(Collected data)

------------------------

/-! ### What the accessors see of an update of another block -/

@[simp] theorem sched_setPlan (i : Slot) (x : Plan) (j : Line) : (s.setPlan i x).sched j = s.sched j := rfl
@[simp] theorem walk_setPlan (i : Slot) (x : Plan) (j : Line) : (s.setPlan i x).walk j = s.walk j := rfl
@[simp] theorem exch_setPlan (i : Slot) (x : Plan) (j : Line) : (s.setPlan i x).exch j = s.exch j := rfl
@[simp] theorem lineCtl_setPlan (i : Slot) (x : Plan) (j : Line) : (s.setPlan i x).lineCtl j = s.lineCtl j := rfl
@[simp] theorem driver_setPlan (i : Slot) (x : Plan) (j : Line) : (s.setPlan i x).driver j = s.driver j := rfl
@[simp] theorem alarm_setPlan (i : Slot) (x : Plan) (j : Agent) : (s.setPlan i x).alarm j = s.alarm j := rfl
@[simp] theorem bank_setPlan (i : Slot) (x : Plan) (j : Agent) : (s.setPlan i x).bank j = s.bank j := rfl
@[simp] theorem plan_setSched (i : Line) (x : Scheduler) (j : Slot) : (s.setSched i x).plan j = s.plan j := rfl
@[simp] theorem walk_setSched (i : Line) (x : Scheduler) (j : Line) : (s.setSched i x).walk j = s.walk j := rfl
@[simp] theorem exch_setSched (i : Line) (x : Scheduler) (j : Line) : (s.setSched i x).exch j = s.exch j := rfl
@[simp] theorem lineCtl_setSched (i : Line) (x : Scheduler) (j : Line) : (s.setSched i x).lineCtl j = s.lineCtl j := rfl
@[simp] theorem driver_setSched (i : Line) (x : Scheduler) (j : Line) : (s.setSched i x).driver j = s.driver j := rfl
@[simp] theorem alarm_setSched (i : Line) (x : Scheduler) (j : Agent) : (s.setSched i x).alarm j = s.alarm j := rfl
@[simp] theorem bank_setSched (i : Line) (x : Scheduler) (j : Agent) : (s.setSched i x).bank j = s.bank j := rfl
@[simp] theorem plan_setWalk (i : Line) (x : Walk) (j : Slot) : (s.setWalk i x).plan j = s.plan j := rfl
@[simp] theorem sched_setWalk (i : Line) (x : Walk) (j : Line) : (s.setWalk i x).sched j = s.sched j := rfl
@[simp] theorem exch_setWalk (i : Line) (x : Walk) (j : Line) : (s.setWalk i x).exch j = s.exch j := rfl
@[simp] theorem lineCtl_setWalk (i : Line) (x : Walk) (j : Line) : (s.setWalk i x).lineCtl j = s.lineCtl j := rfl
@[simp] theorem driver_setWalk (i : Line) (x : Walk) (j : Line) : (s.setWalk i x).driver j = s.driver j := rfl
@[simp] theorem alarm_setWalk (i : Line) (x : Walk) (j : Agent) : (s.setWalk i x).alarm j = s.alarm j := rfl
@[simp] theorem bank_setWalk (i : Line) (x : Walk) (j : Agent) : (s.setWalk i x).bank j = s.bank j := rfl
@[simp] theorem plan_setExch (i : Line) (x : Exchange) (j : Slot) : (s.setExch i x).plan j = s.plan j := rfl
@[simp] theorem sched_setExch (i : Line) (x : Exchange) (j : Line) : (s.setExch i x).sched j = s.sched j := rfl
@[simp] theorem walk_setExch (i : Line) (x : Exchange) (j : Line) : (s.setExch i x).walk j = s.walk j := rfl
@[simp] theorem lineCtl_setExch (i : Line) (x : Exchange) (j : Line) : (s.setExch i x).lineCtl j = s.lineCtl j := rfl
@[simp] theorem driver_setExch (i : Line) (x : Exchange) (j : Line) : (s.setExch i x).driver j = s.driver j := rfl
@[simp] theorem alarm_setExch (i : Line) (x : Exchange) (j : Agent) : (s.setExch i x).alarm j = s.alarm j := rfl
@[simp] theorem bank_setExch (i : Line) (x : Exchange) (j : Agent) : (s.setExch i x).bank j = s.bank j := rfl
@[simp] theorem plan_setLine (i : Line) (x : LineController) (j : Slot) : (s.setLine i x).plan j = s.plan j := rfl
@[simp] theorem sched_setLine (i : Line) (x : LineController) (j : Line) : (s.setLine i x).sched j = s.sched j := rfl
@[simp] theorem walk_setLine (i : Line) (x : LineController) (j : Line) : (s.setLine i x).walk j = s.walk j := rfl
@[simp] theorem exch_setLine (i : Line) (x : LineController) (j : Line) : (s.setLine i x).exch j = s.exch j := rfl
@[simp] theorem driver_setLine (i : Line) (x : LineController) (j : Line) : (s.setLine i x).driver j = s.driver j := rfl
@[simp] theorem alarm_setLine (i : Line) (x : LineController) (j : Agent) : (s.setLine i x).alarm j = s.alarm j := rfl
@[simp] theorem bank_setLine (i : Line) (x : LineController) (j : Agent) : (s.setLine i x).bank j = s.bank j := rfl
@[simp] theorem plan_setDriver (i : Line) (x : Driver) (j : Slot) : (s.setDriver i x).plan j = s.plan j := rfl
@[simp] theorem sched_setDriver (i : Line) (x : Driver) (j : Line) : (s.setDriver i x).sched j = s.sched j := rfl
@[simp] theorem walk_setDriver (i : Line) (x : Driver) (j : Line) : (s.setDriver i x).walk j = s.walk j := rfl
@[simp] theorem exch_setDriver (i : Line) (x : Driver) (j : Line) : (s.setDriver i x).exch j = s.exch j := rfl
@[simp] theorem lineCtl_setDriver (i : Line) (x : Driver) (j : Line) : (s.setDriver i x).lineCtl j = s.lineCtl j := rfl
@[simp] theorem alarm_setDriver (i : Line) (x : Driver) (j : Agent) : (s.setDriver i x).alarm j = s.alarm j := rfl
@[simp] theorem bank_setDriver (i : Line) (x : Driver) (j : Agent) : (s.setDriver i x).bank j = s.bank j := rfl
@[simp] theorem plan_setAlarm (i : Agent) (x : AlarmList) (j : Slot) : (s.setAlarm i x).plan j = s.plan j := rfl
@[simp] theorem sched_setAlarm (i : Agent) (x : AlarmList) (j : Line) : (s.setAlarm i x).sched j = s.sched j := rfl
@[simp] theorem walk_setAlarm (i : Agent) (x : AlarmList) (j : Line) : (s.setAlarm i x).walk j = s.walk j := rfl
@[simp] theorem exch_setAlarm (i : Agent) (x : AlarmList) (j : Line) : (s.setAlarm i x).exch j = s.exch j := rfl
@[simp] theorem lineCtl_setAlarm (i : Agent) (x : AlarmList) (j : Line) : (s.setAlarm i x).lineCtl j = s.lineCtl j := rfl
@[simp] theorem driver_setAlarm (i : Agent) (x : AlarmList) (j : Line) : (s.setAlarm i x).driver j = s.driver j := rfl
@[simp] theorem bank_setAlarm (i : Agent) (x : AlarmList) (j : Agent) : (s.setAlarm i x).bank j = s.bank j := rfl
@[simp] theorem plan_setBank (i : Agent) (x : Bank) (j : Slot) : (s.setBank i x).plan j = s.plan j := rfl
@[simp] theorem sched_setBank (i : Agent) (x : Bank) (j : Line) : (s.setBank i x).sched j = s.sched j := rfl
@[simp] theorem walk_setBank (i : Agent) (x : Bank) (j : Line) : (s.setBank i x).walk j = s.walk j := rfl
@[simp] theorem exch_setBank (i : Agent) (x : Bank) (j : Line) : (s.setBank i x).exch j = s.exch j := rfl
@[simp] theorem lineCtl_setBank (i : Agent) (x : Bank) (j : Line) : (s.setBank i x).lineCtl j = s.lineCtl j := rfl
@[simp] theorem driver_setBank (i : Agent) (x : Bank) (j : Line) : (s.setBank i x).driver j = s.driver j := rfl
@[simp] theorem alarm_setBank (i : Agent) (x : Bank) (j : Agent) : (s.setBank i x).alarm j = s.alarm j := rfl
@[simp] theorem plan_setUnit (x : CommandUnit) (j : Slot) : (s.setUnit x).plan j = s.plan j := rfl
@[simp] theorem sched_setUnit (x : CommandUnit) (j : Line) : (s.setUnit x).sched j = s.sched j := rfl
@[simp] theorem walk_setUnit (x : CommandUnit) (j : Line) : (s.setUnit x).walk j = s.walk j := rfl
@[simp] theorem exch_setUnit (x : CommandUnit) (j : Line) : (s.setUnit x).exch j = s.exch j := rfl
@[simp] theorem lineCtl_setUnit (x : CommandUnit) (j : Line) : (s.setUnit x).lineCtl j = s.lineCtl j := rfl
@[simp] theorem driver_setUnit (x : CommandUnit) (j : Line) : (s.setUnit x).driver j = s.driver j := rfl
@[simp] theorem alarm_setUnit (x : CommandUnit) (j : Agent) : (s.setUnit x).alarm j = s.alarm j := rfl
@[simp] theorem plan_setBacklog (x : Backlog) (j : Slot) : (s.setBacklog x).plan j = s.plan j := rfl
@[simp] theorem sched_setBacklog (x : Backlog) (j : Line) : (s.setBacklog x).sched j = s.sched j := rfl
@[simp] theorem walk_setBacklog (x : Backlog) (j : Line) : (s.setBacklog x).walk j = s.walk j := rfl
@[simp] theorem exch_setBacklog (x : Backlog) (j : Line) : (s.setBacklog x).exch j = s.exch j := rfl
@[simp] theorem lineCtl_setBacklog (x : Backlog) (j : Line) : (s.setBacklog x).lineCtl j = s.lineCtl j := rfl
@[simp] theorem driver_setBacklog (x : Backlog) (j : Line) : (s.setBacklog x).driver j = s.driver j := rfl
@[simp] theorem alarm_setBacklog (x : Backlog) (j : Agent) : (s.setBacklog x).alarm j = s.alarm j := rfl
@[simp] theorem bank_setBacklog (x : Backlog) (j : Agent) : (s.setBacklog x).bank j = s.bank j := rfl
@[simp] theorem plan_setCache (x : Cache) (j : Slot) : (s.setCache x).plan j = s.plan j := rfl
@[simp] theorem sched_setCache (x : Cache) (j : Line) : (s.setCache x).sched j = s.sched j := rfl
@[simp] theorem walk_setCache (x : Cache) (j : Line) : (s.setCache x).walk j = s.walk j := rfl
@[simp] theorem exch_setCache (x : Cache) (j : Line) : (s.setCache x).exch j = s.exch j := rfl
@[simp] theorem lineCtl_setCache (x : Cache) (j : Line) : (s.setCache x).lineCtl j = s.lineCtl j := rfl
@[simp] theorem driver_setCache (x : Cache) (j : Line) : (s.setCache x).driver j = s.driver j := rfl
@[simp] theorem alarm_setCache (x : Cache) (j : Agent) : (s.setCache x).alarm j = s.alarm j := rfl
@[simp] theorem bank_setCache (x : Cache) (j : Agent) : (s.setCache x).bank j = s.bank j := rfl
@[simp] theorem plan_setLog (x : FaultLog) (j : Slot) : (s.setLog x).plan j = s.plan j := rfl
@[simp] theorem sched_setLog (x : FaultLog) (j : Line) : (s.setLog x).sched j = s.sched j := rfl
@[simp] theorem walk_setLog (x : FaultLog) (j : Line) : (s.setLog x).walk j = s.walk j := rfl
@[simp] theorem exch_setLog (x : FaultLog) (j : Line) : (s.setLog x).exch j = s.exch j := rfl
@[simp] theorem lineCtl_setLog (x : FaultLog) (j : Line) : (s.setLog x).lineCtl j = s.lineCtl j := rfl
@[simp] theorem driver_setLog (x : FaultLog) (j : Line) : (s.setLog x).driver j = s.driver j := rfl
@[simp] theorem alarm_setLog (x : FaultLog) (j : Agent) : (s.setLog x).alarm j = s.alarm j := rfl
@[simp] theorem bank_setLog (x : FaultLog) (j : Agent) : (s.setLog x).bank j = s.bank j := rfl
@[simp] theorem plan_setPort (x : Port) (j : Slot) : (s.setPort x).plan j = s.plan j := rfl
@[simp] theorem sched_setPort (x : Port) (j : Line) : (s.setPort x).sched j = s.sched j := rfl
@[simp] theorem walk_setPort (x : Port) (j : Line) : (s.setPort x).walk j = s.walk j := rfl
@[simp] theorem exch_setPort (x : Port) (j : Line) : (s.setPort x).exch j = s.exch j := rfl
@[simp] theorem lineCtl_setPort (x : Port) (j : Line) : (s.setPort x).lineCtl j = s.lineCtl j := rfl
@[simp] theorem driver_setPort (x : Port) (j : Line) : (s.setPort x).driver j = s.driver j := rfl
@[simp] theorem alarm_setPort (x : Port) (j : Agent) : (s.setPort x).alarm j = s.alarm j := rfl
@[simp] theorem bank_setPort (x : Port) (j : Agent) : (s.setPort x).bank j = s.bank j := rfl
@[simp] theorem plan_setReadData (x : Word) (j : Slot) : (s.setReadData x).plan j = s.plan j := rfl
@[simp] theorem sched_setReadData (x : Word) (j : Line) : (s.setReadData x).sched j = s.sched j := rfl
@[simp] theorem walk_setReadData (x : Word) (j : Line) : (s.setReadData x).walk j = s.walk j := rfl
@[simp] theorem exch_setReadData (x : Word) (j : Line) : (s.setReadData x).exch j = s.exch j := rfl
@[simp] theorem lineCtl_setReadData (x : Word) (j : Line) : (s.setReadData x).lineCtl j = s.lineCtl j := rfl
@[simp] theorem driver_setReadData (x : Word) (j : Line) : (s.setReadData x).driver j = s.driver j := rfl
@[simp] theorem alarm_setReadData (x : Word) (j : Agent) : (s.setReadData x).alarm j = s.alarm j := rfl
@[simp] theorem bank_setReadData (x : Word) (j : Agent) : (s.setReadData x).bank j = s.bank j := rfl
@[simp] theorem plan_setChoices (x : Nat) (j : Slot) : (s.setChoices x).plan j = s.plan j := rfl
@[simp] theorem sched_setChoices (x : Nat) (j : Line) : (s.setChoices x).sched j = s.sched j := rfl
@[simp] theorem walk_setChoices (x : Nat) (j : Line) : (s.setChoices x).walk j = s.walk j := rfl
@[simp] theorem exch_setChoices (x : Nat) (j : Line) : (s.setChoices x).exch j = s.exch j := rfl
@[simp] theorem lineCtl_setChoices (x : Nat) (j : Line) : (s.setChoices x).lineCtl j = s.lineCtl j := rfl
@[simp] theorem driver_setChoices (x : Nat) (j : Line) : (s.setChoices x).driver j = s.driver j := rfl
@[simp] theorem alarm_setChoices (x : Nat) (j : Agent) : (s.setChoices x).alarm j = s.alarm j := rfl
@[simp] theorem bank_setChoices (x : Nat) (j : Agent) : (s.setChoices x).bank j = s.bank j := rfl
@[simp] theorem plan_setPending (x : List Instr) (j : Slot) : (s.setPending x).plan j = s.plan j := rfl
@[simp] theorem sched_setPending (x : List Instr) (j : Line) : (s.setPending x).sched j = s.sched j := rfl
@[simp] theorem walk_setPending (x : List Instr) (j : Line) : (s.setPending x).walk j = s.walk j := rfl
@[simp] theorem exch_setPending (x : List Instr) (j : Line) : (s.setPending x).exch j = s.exch j := rfl
@[simp] theorem lineCtl_setPending (x : List Instr) (j : Line) : (s.setPending x).lineCtl j = s.lineCtl j := rfl
@[simp] theorem driver_setPending (x : List Instr) (j : Line) : (s.setPending x).driver j = s.driver j := rfl
@[simp] theorem alarm_setPending (x : List Instr) (j : Agent) : (s.setPending x).alarm j = s.alarm j := rfl
@[simp] theorem bank_setPending (x : List Instr) (j : Agent) : (s.setPending x).bank j = s.bank j := rfl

------------------------

- [What is needed]:
Which lines should be output? Exactly those from the first line of the data through the line containing "theorem lineCtl_setWalk (i", inclusive.

- [Exercise output]:
/-! ### What the accessors see of an update of another block -/

@[simp] theorem sched_setPlan (i : Slot) (x : Plan) (j : Line) : (s.setPlan i x).sched j = s.sched j := rfl
@[simp] theorem walk_setPlan (i : Slot) (x : Plan) (j : Line) : (s.setPlan i x).walk j = s.walk j := rfl
@[simp] theorem exch_setPlan (i : Slot) (x : Plan) (j : Line) : (s.setPlan i x).exch j = s.exch j := rfl
@[simp] theorem lineCtl_setPlan (i : Slot) (x : Plan) (j : Line) : (s.setPlan i x).lineCtl j = s.lineCtl j := rfl
@[simp] theorem driver_setPlan (i : Slot) (x : Plan) (j : Line) : (s.setPlan i x).driver j = s.driver j := rfl
@[simp] theorem alarm_setPlan (i : Slot) (x : Plan) (j : Agent) : (s.setPlan i x).alarm j = s.alarm j := rfl
@[simp] theorem bank_setPlan (i : Slot) (x : Plan) (j : Agent) : (s.setPlan i x).bank j = s.bank j := rfl
@[simp] theorem plan_setSched (i : Line) (x : Scheduler) (j : Slot) : (s.setSched i x).plan j = s.plan j := rfl
@[simp] theorem walk_setSched (i : Line) (x : Scheduler) (j : Line) : (s.setSched i x).walk j = s.walk j := rfl
@[simp] theorem exch_setSched (i : Line) (x : Scheduler) (j : Line) : (s.setSched i x).exch j = s.exch j := rfl
@[simp] theorem lineCtl_setSched (i : Line) (x : Scheduler) (j : Line) : (s.setSched i x).lineCtl j = s.lineCtl j := rfl
@[simp] theorem driver_setSched (i : Line) (x : Scheduler) (j : Line) : (s.setSched i x).driver j = s.driver j := rfl
@[simp] theorem alarm_setSched (i : Line) (x : Scheduler) (j : Agent) : (s.setSched i x).alarm j = s.alarm j := rfl
@[simp] theorem bank_setSched (i : Line) (x : Scheduler) (j : Agent) : (s.setSched i x).bank j = s.bank j := rfl
@[simp] theorem plan_setWalk (i : Line) (x : Walk) (j : Slot) : (s.setWalk i x).plan j = s.plan j := rfl
@[simp] theorem sched_setWalk (i : Line) (x : Walk) (j : Line) : (s.setWalk i x).sched j = s.sched j := rfl
@[simp] theorem exch_setWalk (i : Line) (x : Walk) (j : Line) : (s.setWalk i x).exch j = s.exch j := rfl
@[simp] theorem lineCtl_setWalk (i : Line) (x : Walk) (j : Line) : (s.setWalk i x).lineCtl j = s.lineCtl j := rfl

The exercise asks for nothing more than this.